New Delhi — Scientists say the rapid adoption of a painkiller by Indian farmers for their livestock in the 1990s led to the accidental deaths of half a million people and massive economic losses — not from harm to livestock, but from the loss of millions of vultures, scavengers that historically devoured animal remains before they rotted and became vectors of disease.

In the early 1990s, the patent on a painkiller called diclofenac was lifted, making the drug cheap and widely available to India’s vast agricultural sector. Farmers use it to treat a wide range of diseases in cattle. But even a small amount of the drug is deadly to vultures. Since its widespread use in India began, the population of domestic vultures has dropped from 50 million to just a few thousand. The impact on humans has been monumental, reflecting the vital role these scavengers play, according to a study published by the American Economic Association.

Vultures have played a crucial role in Indian ecosystems for centuries. According to the authors of the study, “The Social Costs of Keystone Species Collapse: Evidence from Vulture Declines in India,” these large domesticated birds are a “keystone species,” meaning a species that plays an irreplaceable role in an ecosystem.

They are the only scavengers that feed exclusively on carcasses, and they do so extremely efficiently, quickly devouring the remains and leaving little behind that could spread disease. The study authors say that Indian vultures typically ate at least 50 million animal carcasses each year before their population was decimated.

World Wildlife Day
A vulture feeds on a buffalo carcass in Kaziranga National Park in Assam, India, in a March 3, 2024 file photo.

Anuwar Hazarika/NurPhoto/Getty


In doing so, they prevented dead livestock from rotting and the deadly bacteria and other pathogens that thrive in carcasses from being transmitted to human populations.

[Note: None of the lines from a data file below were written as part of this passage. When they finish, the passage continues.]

@[simp] theorem execStopComplete_pending (s : State) : ((execStopComplete s).state s).pending = s.pending := by
  simp [execStopComplete, ite_state, ite_fields]

@[simp] theorem execUndervoltageEvent_pending (s : State) : ((execUndervoltageEvent s).state s).pending = s.pending := by
  simp [execUndervoltageEvent, ite_state, ite_fields]

@[simp] theorem execStartTimeout_pending (s : State) : ((execStartTimeout s).state s).pending = s.pending := by
  simp [execStartTimeout, ite_state, ite_fields]

@[simp] theorem execHiccupOffEnd_pending (s : State) : ((execHiccupOffEnd s).state s).pending = s.pending := by
  simp [execHiccupOffEnd, ite_state, ite_fields]

@[simp] theorem execHiccupCountReset_pending (s : State) : ((execHiccupCountReset s).state s).pending = s.pending := by
  simp [execHiccupCountReset, ite_state, ite_fields]

@[simp] theorem execFeedLock_pending (f : Nat) (s : State) : ((execFeedLock f s).state s).pending = s.pending := by
  simp [execFeedLock, ite_state, ite_fields]

@[simp] theorem execSyncInLoss_pending (s : State) : ((execSyncInLoss s).state s).pending = s.pending := by
  simp [execSyncInLoss, ite_state, ite_fields]

@[simp] theorem execRelock_pending (f : Nat) (s : State) : ((execRelock f s).state s).pending = s.pending := by
  simp [execRelock, ite_state, ite_fields]

@[simp] theorem execLoadStep_pending (ready : Nat) (s : State) : ((execLoadStep ready s).state s).pending = s.pending := by
  unfold execLoadStep
  dsimp only
  (repeat' split) <;> simp

@[simp] theorem execLoadStepRearm_pending (s : State) : ((execLoadStepRearm s).state s).pending = s.pending := by
  simp [execLoadStepRearm]

/-! ## Feedline and start lock (R330-R349) -/

@[simp] theorem execStatus_pending (seq ref : Nat) (s : State) : ((execStatus seq ref s).state s).pending = s.pending := by
  simp [execStatus, ite_state, ite_fields]

@[simp] theorem execSetVid_pending (seq vid slew ref : Nat) (s : State) :
    ((execSetVid seq vid slew ref s).state s).pending = s.pending := by
  simp [execSetVid, ite_state, ite_fields]

@[simp] theorem execFeedlineUnknownCmd_pending (cmd seq slew ref : Nat) (s : State) :
    ((execFeedlineUnknownCmd cmd seq slew ref s).state s).pending = s.pending := by
  simp [execFeedlineUnknownCmd, ite_state, ite_fields]

@[simp] theorem execFeedlineCrcError_pending (s : State) : ((execFeedlineCrcError s).state s).pending = s.pending := by
  simp [execFeedlineCrcError, ite_state, ite_fields]

@[simp] theorem execExchangeCut_pending (clocks : Nat) (s : State) : ((execExchangeCut clocks s).state s).pending = s.pending := by
  simp [execExchangeCut, ite_state, ite_fields]

@[simp] theorem execTransitionEnd_pending (s : State) : ((execTransitionEnd s).state s).pending = s.pending := by
  simp [execTransitionEnd, ite_state, ite_fields]

@[simp] theorem execAckSet_pending (ref : Nat) (s : State) : ((execAckSet ref s).state s).pending = s.pending := by
  simp [execAckSet, ite_state, ite_fields]

@[simp] theorem execFeedlineLost_pending (ref : Nat) (s : State) : ((execFeedlineLost ref s).state s).pending = s.pending := by
  simp [execFeedlineLost, ite_state, ite_fields]

@[simp] theorem execReleaseFeedEnable_pending (s : State) : ((execReleaseFeedEnable s).state s).pending = s.pending := by
  unfold execReleaseFeedEnable
  split <;> simp [ite_state, ite_fields]

@[simp] theorem execReleaseOutputs_pending (s : State) : ((execReleaseOutputs s).state s).pending = s.pending := by
  unfold execReleaseOutputs
  split <;> simp [ite_state, ite_fields]

@[simp] theorem execReleaseTimeout_pending (s : State) : ((execReleaseTimeout s).state s).pending = s.pending := by
  unfold execReleaseTimeout
  split <;> simp [ite_state, ite_fields]

@[simp] theorem execFeedLatchOffClear_pending (s : State) : ((execFeedLatchOffClear s).state s).pending = s.pending := by
  simp [execFeedLatchOffClear, ite_state, ite_fields]

end Sys2Proof.Machine
end

section
/-!
PROOFS. PortCommandQueue: no command of the host port, Quill, Ridgeline, CAN FD, images, Pole link or outgoing records changes the queue of waiting
commands (log entry 11).
-/

namespace Sys2Proof.Machine

/-! ## Host port, tenants and rings (R126-R153) -/

@[simp] theorem execReadSingleLane_pending (cmd : Bytes) (s : State) : ((execReadSingleLane cmd s).state s).pending = s.pending := by
  simp [execReadSingleLane]

@[simp] theorem execReadQuad_pending (cmd : Bytes) (s : State) : ((execReadQuad cmd s).state s).pending = s.pending := by
  simp [execReadQuad]

@[simp] theorem execWriteSingleLane_pending (cmd data : Bytes) (s : State) :
    ((execWriteSingleLane cmd data s).state s).pending = s.pending := by
  simp [execWriteSingleLane]

@[simp] theorem execWriteQuad_pending (cmd data : Bytes) (s : State) : ((execWriteQuad cmd data s).state s).pending = s.pending := by
  simp [execWriteQuad]

@[simp] theorem execProbe_pending (cmd : Bytes) (s : State) : ((execProbe cmd s).state s).pending = s.pending := by
  simp [execProbe, ite_state, ite_fields]

@[simp] theorem execRegisterWrite_pending (page off v : Nat) (s : State) :
    ((execRegisterWrite page off v s).state s).pending = s.pending := by
  simp [execRegisterWrite]

@[simp] theorem execIrqCauseClear_pending (page v : Nat) (s : State) : ((execIrqCauseClear page v s).state s).pending = s.pending := by
  simp [execIrqCauseClear]

@[simp] theorem execRingIrqStatusClear_pending (page w v : Nat) (s : State) :
    ((execRingIrqStatusClear page w v s).state s).pending = s.pending := by
  simp [execRingIrqStatusClear]

@[simp] theorem execTenantViolatedClear_pending (w v : Nat) (s : State) :
    ((execTenantViolatedClear w v s).state s).pending = s.pending := by
  simp [execTenantViolatedClear]

@[simp] theorem execTenantReset_pending (v : Nat) (s : State) : ((execTenantReset v s).state s).pending = s.pending := by
  simp [execTenantReset]

@[simp] theorem execCoreResetRequest_pending (v : Nat) (s : State) : ((execCoreResetRequest v s).state s).pending = s.pending := by
  simp [execCoreResetRequest]

@[simp] theorem execRingEnable_pending (page v : Nat) (s : State) : ((execRingEnable page v s).state s).pending = s.pending := by
  simp [execRingEnable]

@[simp] theorem execRingDisable_pending (page v : Nat) (s : State) : ((execRingDisable page v s).state s).pending = s.pending := by
  simp [execRingDisable]

@[simp] theorem execHostIdxWrite_pending (page ring v : Nat) (s : State) :
    ((execHostIdxWrite page ring v s).state s).pending = s.pending := by
  simp [execHostIdxWrite]

@[simp] theorem execQpGo_pending (page v : Nat) (s : State) : ((execQpGo page v s).state s).pending = s.pending := by
  simp [execQpGo]

@[simp] theorem execRingDrained_pending (page ring : Nat) (s : State) : ((execRingDrained page ring s).state s).pending = s.pending := by
  simp [execRingDrained, ite_state, ite_fields]

@[simp] theorem execTenantResetComplete_pending (t : Nat) (s : State) : ((execTenantResetComplete t s).state s).pending = s.pending := by
  unfold execTenantResetComplete
  split <;> simp [ite_state, ite_fields]

@[simp] theorem execRegrantMoved_pending (s : State) : ((execRegrantMoved s).state s).pending = s.pending := by
  unfold execRegrantMoved
  split <;> simp [ite_state, ite_fields]

/-! ## Quill (R183-R209) -/

@[simp] theorem execCbcEncrypt_pending (lane : Nat) (s : State) : ((execCbcEncrypt lane s).state s).pending = s.pending := by
  simp [execCbcEncrypt]

@[simp] theorem execCbcDecrypt_pending (lane : Nat) (s : State) : ((execCbcDecrypt lane s).state s).pending = s.pending := by
  simp [execCbcDecrypt]

@[simp] theorem execCtr_pending (lane : Nat) (s : State) : ((execCtr lane s).state s).pending = s.pending := by
  simp [execCtr]

@[simp] theorem execGcmEncrypt_pending (lane : Nat) (s : State) : ((execGcmEncrypt lane s).state s).pending = s.pending := by
  simp [execGcmEncrypt]

@[simp] theorem execGcmDecryptAndVerify_pending (lane : Nat) (s : State) :
    ((execGcmDecryptAndVerify lane s).state s).pending = s.pending := by
  simp [execGcmDecryptAndVerify]

@[simp] theorem execCcmEncrypt_pending (lane : Nat) (s : State) : ((execCcmEncrypt lane s).state s).pending = s.pending := by
  simp [execCcmEncrypt]

@[simp] theorem execCcmDecryptAndVerify_pending (lane : Nat) (s : State) :
    ((execCcmDecryptAndVerify lane s).state s).pending = s.pending := by
  simp [execCcmDecryptAndVerify]

@[simp] theorem execCmacGenerate_pending (lane : Nat) (s : State) : ((execCmacGenerate lane s).state s).pending = s.pending := by
  simp [execCmacGenerate]

@[simp] theorem execCmacVerify_pending (lane : Nat) (s : State) : ((execCmacVerify lane s).state s).pending = s.pending := by
  simp [execCmacVerify]

@[simp] theorem execKeyDerivation_pending (lane : Nat) (s : State) : ((execKeyDerivation lane s).state s).pending = s.pending := by
  simp [execKeyDerivation]

@[simp] theorem execQuillCompletion_pending (lane : Nat) (s : State) : ((execQuillCompletion lane s).state s).pending = s.pending := by
  unfold execQuillCompletion
  dsimp only
  split
  · simp
  · split
    · split
      next h =>
        have h := stagesNothing_of_nextOp h
        split <;> simp [h]
      · simp
    · simp

@[simp] theorem execParityFault_pending (lane : Nat) (s : State) : ((execParityFault lane s).state s).pending = s.pending := by
  unfold execParityFault
  split <;> simp [ite_fields]

@[simp] theorem execEntropyFault_pending (s : State) : ((execEntropyFault s).state s).pending = s.pending := by
  simp [execEntropyFault, ite_state, ite_fields]

@[simp] theorem execDrbgReseed_pending (s : State) : ((execDrbgReseed s).state s).pending = s.pending := by
  simp [execDrbgReseed, ite_state, ite_fields]

@[simp] theorem execKeySettled_pending (pos : Nat) (s : State) : ((execKeySettled pos s).state s).pending = s.pending := by
  simp [execKeySettled, ite_state, ite_fields]

/-! ## Segments (R116, R121, R122) -/

@[simp] theorem execSegmentReassemblyTimeout_pending (src : Nat) (s : State) :
    ((execSegmentReassemblyTimeout src s).state s).pending = s.pending := by
  simp [execSegmentReassemblyTimeout, ite_state, ite_fields]

/-! ## Ridgeline (R350-R407) -/

@[simp] theorem execFrameSend_pending (fid overlaps : Nat) (s : State) : ((execFrameSend fid overlaps s).state s).pending = s.pending := by
  unfold execFrameSend
  split <;> simp [ite_state, ite_fields]

@[simp] theorem execVoteFrame_pending (s : State) : ((execVoteFrame s).state s).pending = s.pending := by
  unfold execVoteFrame
  split <;> simp [ite_state, ite_fields]

@[simp] theorem execMinislot_pending (win : Nat) (heard : Option (Nat × Bool)) (blind : Bool) (s : State) :
    ((execMinislot win heard blind s).state s).pending = s.pending := by
  unfold execMinislot
  dsimp only
  (repeat' split) <;> simp

/-- Every copy counted, every fault and the frame's own item leave the queue: the frame's way through the branches is followed state by
state (R364, R367, R379-R385). -/
@[simp] theorem execFrameReceived_pending (slot : Nat) (a b : Option RidgeRx) (s : State) :
    ((execFrameReceived slot a b s).state s).pending = s.pending := by
  unfold execFrameReceived
  split
  · simp
  · extract_lets a b both s1 s2 whole foreign s3 wa wb r4 s4 c k ok va vb wrong r5 zero differ s5 headers s6 r6
    have h2 : StagesNothing s s2 :=
      StagesNothing.trans (stagesNothing_foldl _ _ _ fun s x => by simp) (stagesNothing_foldl _ _ _ fun s x => by simp)
    have h3 : s3.pending = s.pending := by simp [s3, ite_fields, h2]
    have h4 : s4.pending = s.pending := h3
    have h5 : s5.pending = s.pending := by simp [s5, ite_fields, h4]
    have h6 : s6.pending = s.pending := by simp [s6, ite_fields, h5]
    split
    · simp [ite_fields, h3]
    · split
      · simp [ite_state, ite_fields, h4]
      · split
        · simp [ite_state, ite_fields, h4]
        · simp [ite_fields, h6]

@[simp] theorem execClockCorrection_pending (offset : Int) (s : State) : ((execClockCorrection offset s).state s).pending = s.pending := by
  simp [execClockCorrection, ite_state, ite_fields]

@[simp] theorem execListenTimeout_pending (s : State) : ((execListenTimeout s).state s).pending = s.pending := by
  simp [execListenTimeout, ite_state, ite_fields]

@[simp] theorem execColdstartFrame_pending (s : State) : ((execColdstartFrame s).state s).pending = s.pending := by
  unfold execColdstartFrame
  split <;> simp [ite_state, ite_fields]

“In a country like India, where beef consumption is banned, most of the cattle end up as carcasses,” Anant Sudarshan, associate professor of economics at the University of Warwick in England and co-author of the study, told CBS News. “Vultures provide an incredible waste disposal service for free. … It takes about 45 minutes for a group of vultures to turn a cow carcass into bones.”

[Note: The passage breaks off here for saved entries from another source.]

-- ==== Sys2Proof/Machine/Assembler.lean ====
section
/-!
DEFINITION. The assembler of 30_encoding.md R100 to R104: a line of text to its commands, with the
pseudo-commands. It is no part of the machine's state or step. Reading details the rules leave open are
DESIGN CHOICES: log entry 14.
-/

namespace Sys2Proof.Machine

/-- Why the assembler refuses a line (30_encoding.md R100, R102, R104). -/
inductive AsmError where
  /-- No command or pseudo-command has this mnemonic. -/
  | unknownMnemonic
  /-- An operand that is neither a register 0..7 nor an immediate. -/
  | badOperand
  /-- The operands are not those of R101: their number, or a register of the wrong file. -/
  | wrongOperands
  /-- An immediate that does not fit its kind. -/
  | immediateTooLarge
  /-- A pseudo-command whose two registers must differ (R104). -/
  | registersMustDiffer
deriving DecidableEq, Repr

/-- An operand as written (30_encoding.md R100, R101). -/
inductive Operand where
  | m (r : Reg)
  | v (r : Reg)
  | x (r : Reg)
  | imm (n : Nat)
  | fam (f : Family)
deriving DecidableEq, Repr

/-! ## Reading a line -/

/-- A space or a tab. -/
def isBlank (c : Char) : Bool := c == ' ' || c == '\t'

/-- The text without blanks at either end. -/
def trimBlanks (cs : List Char) : List Char :=
  ((cs.dropWhile isBlank).reverse.dropWhile isBlank).reverse

/-- The pieces between commas. -/
def splitCommas : List Char → List (List Char)
  | [] => [[]]
  | c :: cs =>
    if c = ',' then [] :: splitCommas cs
    else
      match splitCommas cs with
      | [] => [[c]]
      | piece :: rest => (c :: piece) :: rest

/-- The value of a digit, letters in upper case. -/
def digitValue (c : Char) : Option Nat :=
  if '0' ≤ c ∧ c ≤ '9' then some (c.toNat - '0'.toNat)
  else if 'A' ≤ c ∧ c ≤ 'F' then some (c.toNat - 'A'.toNat + 10)
  else none

/-- The number written by the digits, most significant first, continuing from acc. -/
def readDigits (base : Nat) : List Char → Nat → Option Nat
  | [], acc => some acc
  | c :: cs, acc =>
    match digitValue c with
    | some d => if d < base then readDigits base cs (acc * base + d) else none
    | none => none

/-- A number: decimal, or hexadecimal after 0x (30_encoding.md R100). -/
def readNumber (cs : List Char) : Option Nat :=
  match cs with
  | [] => none
  | ['0', 'X'] => none
  | '0' :: 'X' :: digits => readDigits 16 digits 0
  | digits => readDigits 10 digits 0

/-- An operand, in upper case (30_encoding.md R100, R101). -/
def readOperand (cs : List Char) : Except AsmError Operand :=
  match cs with
  | '#' :: rest =>
    if rest = ['H', 'A', 'M'] then .ok (.fam .ham)
    else if rest = ['B', 'C', 'H'] then .ok (.fam .bch)
    else
      match readNumber rest with
      | some n => .ok (.imm n)
      | none => .error .badOperand
  | [file, digit] =>
    if '0' ≤ digit ∧ digit ≤ '7' then
      let r : Reg := Fin.ofNat 8 (digit.toNat - '0'.toNat)
      if file = 'M' then .ok (.m r)
      else if file = 'V' then .ok (.v r)
      else if file = 'X' then .ok (.x r)
      else .error .badOperand
    else .error .badOperand
  | _ => .error .badOperand

/-- All the operands, in order. -/
def readOperands : List (List Char) → Except AsmError (List Operand)
  | [] => .ok []
  | piece :: rest => do
    let op ← readOperand (trimBlanks piece)
    let ops ← readOperands rest
    .ok (op :: ops)

/-! ## Commands by the files of their operands (30_encoding.md R101) -/

/-- The command, when its immediates fit (30_encoding.md R102). -/
def whenFits (i : Instr) : Except AsmError (List Instr) :=
  if i.wf then .ok [i] else .error .immediateTooLarge

/-- A FAM operand: 0, 1, HAM or BCH (30_encoding.md R101, R102). -/
def famOperand (op : Operand) : Except AsmError Family :=
  match op with
  | .fam f => .ok f
  | .imm n => if n ≤ 1 then .ok (familyOf n) else .error .immediateTooLarge
  | _ => .error .wrongOperands

/-- Operands `Md, #n`. -/
def asmMI (k : Reg → Nat → Instr) : List Operand → Except AsmError (List Instr)
  | [.m d, .imm n] => whenFits (k d n)
  | _ => .error .wrongOperands

/-- Operands `Xd, #imm`. -/
def asmXI (k : Reg → Nat → Instr) : List Operand → Except AsmError (List Instr)
  | [.x d, .imm n] => whenFits (k d n)
  | _ => .error .wrongOperands

/-- Operands `Md, #fam`. -/
def asmMF (k : Reg → Family → Instr) : List Operand → Except AsmError (List Instr)
  | [.m d, op] => do
    let f ← famOperand op
    whenFits (k d f)
  | _ => .error .wrongOperands

/-- Operands `Md, Ma`. -/
def asmMM (k : Reg → Reg → Instr) : List Operand → Except AsmError (List Instr)
  | [.m d, .m a] => whenFits (k d a)
  | _ => .error .wrongOperands

/-- Operands `Xd, Xa`. -/
def asmXX (k : Reg → Reg → Instr) : List Operand → Except AsmError (List Instr)
  | [.x d, .x a] => whenFits (k d a)
  | _ => .error .wrongOperands

/-- Operands `Vd, Va`. -/
def asmVV (k : Reg → Reg → Instr) : List Operand → Except AsmError (List Instr)
  | [.v d, .v a] => whenFits (k d a)
  | _ => .error .wrongOperands

/-- Operands `Md, Ma, Mb`. -/
def asmMMM (k : Reg → Reg → Reg → Instr) : List Operand → Except AsmError (List Instr)
  | [.m d, .m a, .m b] => whenFits (k d a b)
  | _ => .error .wrongOperands

/-- Operands `Xd, Xa, Xb`. -/
def asmXXX (k : Reg → Reg → Reg → Instr) : List Operand → Except AsmError (List Instr)
  | [.x d, .x a, .x b] => whenFits (k d a b)
  | _ => .error .wrongOperands

/-- Operands `Vd, Va, Vb`. -/
def asmVVV (k : Reg → Reg → Reg → Instr) : List Operand → Except AsmError (List Instr)
  | [.v d, .v a, .v b] => whenFits (k d a b)
  | _ => .error .wrongOperands

/-- Operands `Vd, Va, Mb`. -/
def asmVVM (k : Reg → Reg → Reg → Instr) : List Operand → Except AsmError (List Instr)
  | [.v d, .v a, .m b] => whenFits (k d a b)
  | _ => .error .wrongOperands

/-- Operands `Md, Ma, #L`. -/
def asmMMI (k : Reg → Reg → Nat → Instr) : List Operand → Except AsmError (List Instr)
  | [.m d, .m a, .imm n] => whenFits (k d a n)
  | _ => .error .wrongOperands

/-- Operands `Vd, Va, #n`. -/
def asmVVI (k : Reg → Reg → Nat → Instr) : List Operand → Except AsmError (List Instr)
  | [.v d, .v a, .imm n] => whenFits (k d a n)
  | _ => .error .wrongOperands

/-- Operands `Xd, Va, #b`. -/
def asmXVI (k : Reg → Reg → Nat → Instr) : List Operand → Except AsmError (List Instr)
  | [.x d, .v a, .imm n] => whenFits (k d a n)
  | _ => .error .wrongOperands

/-- Operands `Vd, Va, #n, #k`. -/
def asmVVII (c : Reg → Reg → Nat → Nat → Instr) : List Operand → Except AsmError (List Instr)
  | [.v d, .v a, .imm n, .imm k] => whenFits (c d a n k)
  | _ => .error .wrongOperands

/-! ## Pseudo-commands (30_encoding.md R104) -/

/-- `PKEY Md, Ms, Mg, Mp`: S · G_blockdiag · P, for d ≠ p. -/
def asmPkey : List Operand → Except AsmError (List Instr)
  | [.m d, .m s, .m g, .m p] =>
    if d = p then .error .registersMustDiffer else .ok [.mmul d s g, .mmul d d p]
  | _ => .error .wrongOperands

/-- `UNPERM Vd, Va, Mp, Mt` and `HSYN Vd, Va, Mh, Mt`: the vector times the transpose of the third operand, which
is put in the fourth; the two matrices must differ. -/
def asmMulTransposed : List Operand → Except AsmError (List Instr)
  | [.v d, .v a, .m p, .m t] =>
    if t = p then .error .registersMustDiffer else .ok [.mtrn t p, .vmul d a t]
  | _ => .error .wrongOperands

/-- The commands of a mnemonic, in upper case, with its operands (30_encoding.md R101, R104). -/
def assembleCommand (mnemonic : String) (ops : List Operand) : Except AsmError (List Instr) :=
  match mnemonic with
  | "NOP" => if ops = [] then .ok [.nop] else .error .wrongOperands
  | "MIDN" => asmMI .midn ops
  | "MMOV" => asmMM .mmov ops
  | "MTRN" => asmMM .mtrn ops
  | "MMUL" => asmMMM .mmul ops
  | "MINV" => asmMM .minv ops
  | "XLI" => asmXI .xli ops
  | "GEXP" => asmXX .gexp ops
  | "GLOG" => asmXX .glog ops
  | "GMUL" => asmXXX .gmul ops
  | "GDIV" => asmXXX .gdiv ops
  | "GPOW" => asmXXX .gpow ops
  | "CGENG" => asmMF .cgeng ops
  | "CGENH" => asmMF .cgenh ops
  | "MBLK" => asmMMI .mblk ops
  | "KINV" => asmMI .kinv ops
  | "KPERM" => asmMI .kperm ops
  | "VMUL" => asmVVM .vmul ops
  | "VMOV" => asmVV .vmov ops
  | "VXOR" => asmVVV .vxor ops
  | "VNOISE" => asmVVI .vnoise ops
  | "BSYN" => asmXVI .bsyn ops
  | "DHAM" => asmVVM .dham ops
  | "DBCH" => asmVV .dbch ops
  | "VMSG" => asmVVII .vmsg ops
  | "PKEY" => asmPkey ops
  | "ENCODE" => asmVVM .vmul ops
  | "UNPERM" => asmMulTransposed ops
  | "HSYN" => asmMulTransposed ops
  | "VCMP" => asmVVV .vxor ops
  | _ => .error .unknownMnemonic

/-- The commands of one line: none for an empty line or a comment, one for a command, those of its expansion for a
pseudo-command (30_encoding.md R100, R104). -/
def assembleLine (line : List Char) : Except AsmError (List Instr) :=
  let body := trimBlanks ((line.takeWhile fun c => c != ';').map Char.toUpper)
  if body = [] then .ok []
  else do
    let rest := trimBlanks (body.dropWhile fun c => !isBlank c)
    let ops ← if rest = [] then .ok [] else readOperands (splitCommas rest)
    assembleCommand (String.ofList (body.takeWhile fun c => !isBlank c)) ops

/-- The command words of one line (30_encoding.md R102). -/
def assembleWords (line : List Char) : Except AsmError (List Word) := do
  let commands ← assembleLine line
  .ok (commands.map encode)

end Sys2Proof.Machine
end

The vultures’ voracious appetite has also helped control populations of competing scavengers, such as wild dogs and rats, which can transmit rabies and a host of other diseases.

In 1994, farmers began giving diclofenac to their cattle and other livestock. The drug caused kidney failure and death to vultures that fed on the carcasses of animals it was given. The population of these birds dropped from 50 million to just 20,000 over the next decade.

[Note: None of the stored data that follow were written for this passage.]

/-- Settles O14: the read-after-write lemmas of the three files; a write to one file leaves the others as they are. -/
theorem registerFilesReadAfterWrite : Obligations.RegisterFilesReadAfterWrite := fun s i j A v x =>
  ⟨s.getM_setM_self i A, s.getM_setM_ne i j A, s.getV_setV_self i v, s.getV_setV_ne i j v,
    s.getX_setX_self i x, s.getX_setX_ne i j x, rfl, rfl, rfl, rfl, rfl, rfl⟩

end Sys2Proof.Machine

/-! ## The register window (O49, O53, O54, O55, O56) -/

namespace Sys2Proof.Machine

/-! ### An access the engine does not refuse (20_memory.md R76, 70_reset_and_hazards.md R310) -/

theorem mmioRead_idle {s : State} (hb : s.busy = false) (off : Nat) :
    mmioRead off s = (s.regValue (regAt off), s) := by
  simp [mmioRead, hb]

theorem mmioWrite_idle {s : State} (hb : s.busy = false) (off : Nat) (v : Word) :
    mmioWrite off v s = s.writeReg (regAt off) v := by
  simp [mmioWrite, hb]

/-- A register the engine does not own is read at any time. -/
theorem mmioRead_not_owned {off : Nat} {r : MmioReg} (hr : regAt off = r) (ho : r.engineOwned = false) (s : State) :
    mmioRead off s = (s.regValue r, s) := by
  simp [mmioRead, hr, ho]

/-- A register the engine does not own, but CMD, is written at any time. -/
theorem mmioWrite_not_owned {off : Nat} {r : MmioReg} (hr : regAt off = r) (ho : r.engineOwned = false)
    (hc : r ≠ .cmd) (s : State) (v : Word) : mmioWrite off v s = s.writeReg r v := by
  simp [mmioWrite, hr, ho, hc]

/-! ### Constants and reserved registers -/

/-- Only off[7:2] selects a register (20_memory.md R70). -/
theorem regAt_congr {off off' : Nat} (h : off / 4 % 64 = off' / 4 % 64) : regAt off = regAt off' := by
  rw [regAt, regAt, h]

/-- The register numbers between the named registers are reserved (10_state.md R58). -/
theorem regAt_reserved {off : Nat}
    (h : (10 ≤ off / 4 % 64 ∧ off / 4 % 64 ≤ 15) ∨ (19 ≤ off / 4 % 64 ∧ off / 4 % 64 ≤ 31) ∨ 40 ≤ off / 4 % 64) :
    regAt off = .reserved := by
  unfold regAt
  split
  case h_22 => rfl
  all_goals omega

/-- A register the engine does not own and a write leaves alone reads its value and ignores writes, idle or busy. -/
theorem mmio_readOnly {off : Nat} {r : MmioReg} (hr : regAt off = r) (ho : r.engineOwned = false) (hc : r ≠ .cmd)
    {s : State} {v : Word} (hw : s.writeReg r v = s) :
    mmioRead off s = (s.regValue r, s) ∧ mmioWrite off v s = s :=
  ⟨mmioRead_not_owned hr ho s, (mmioWrite_not_owned hr ho hc s v).trans hw⟩

/-- ERRCODE as the window shows it (10_state.md R49). -/
theorem regValue_errcode (s : State) : s.regValue .errcode = BitVec.ofNat 32 s.errcode.toNat :=
  (BitVec.ofNat_toNat 32 s.errcode).symm

/-- While ERR = 0 both capture registers read 0 (10_state.md R49, R50). -/
theorem State.Inv.capture_clear {s : State} (h : s.Inv) (he : s.err = false) :
    s.regValue .errcode = 0 ∧ s.regValue .errcmd = 0 := by
  have hcode : s.errcode = 0 := by
    by_contra hne
    simp [h.errIff.mpr hne] at he
  exact ⟨by simp [State.regValue, hcode], h.cmdClear he⟩

/-- Settles O49: the engine owns none of these registers, and a write to one of them is the identity. -/
theorem constantAndReservedRegisters : Obligations.ConstantAndReservedRegisters := by
  intro s v off r
  have at_errcode (hr : r = 8) : regAt off = .errcode := regAt_congr (off' := 0x20) hr
  have at_errcmd (hr : r = 9) : regAt off = .errcmd := regAt_congr (off' := 0x24) hr
  refine ⟨fun hr => ?_, fun hr => ?_, fun hr => ?_, fun hr => ?_, fun hr h he => ?_, fun hr => ?_⟩
  · exact mmio_readOnly (r := .id) (regAt_congr (off' := 0x00) hr) rfl nofun rfl
  · exact mmio_readOnly (r := .param) (regAt_congr (off' := 0x04) hr) rfl nofun rfl
  · rw [← regValue_errcode]
    exact mmio_readOnly (at_errcode hr) rfl nofun rfl
  · exact mmio_readOnly (at_errcmd hr) rfl nofun rfl
  · obtain ⟨hcode, hcmd⟩ := h.capture_clear he
    rcases hr with hr | hr
    · rw [mmioRead_not_owned (at_errcode hr) rfl, hcode]
    · rw [mmioRead_not_owned (at_errcmd hr) rfl, hcmd]
  · exact mmio_readOnly (regAt_reserved hr) rfl nofun rfl

/-! ### The parameter and selection registers -/

/-- A field that starts at bit 0 is a remainder. -/
theorem field_low (w : Word) (hi : Nat) : field w hi 0 = w.toNat % 2 ^ (hi + 1) := by simp [field]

Without vultures to do the work, farmers began dumping their dead livestock into local bodies of water, leading to water pollution — and another way for pathogens to reach humans.

Vultures on dead prey
A file photo shows vultures eating an animal carcass in India.

Amit Pasricha/INDIAPICTURE/Universal Images Group/Getty


Sudarshan and Eyal Frank, a co-author of the study and an environmental economist at the University of Chicago Harris School of Public Policy, examined the impact of the drastic decline in vulture populations on human health by mapping vulture habitats using health data from more than 600 districts in India. Their research shows that 100,000 human deaths each year between 2000 and 2005 could be linked to declining vulture populations, they say.

The study also found economic losses estimated at $69 billion per year, largely due to premature deaths from the collapse of the scavenger population.

These deaths were caused, their research suggests, by the spread of diseases that a thriving vulture population could have mitigated. Stray dog ​​populations, and with them the spread of rabies, also increased during this period, as did the amount of bacteria measured in many local water sources.

“India is now the largest center of rage “Worldwide, the wild dog population has increased dramatically,” Sudarshan told CBS News.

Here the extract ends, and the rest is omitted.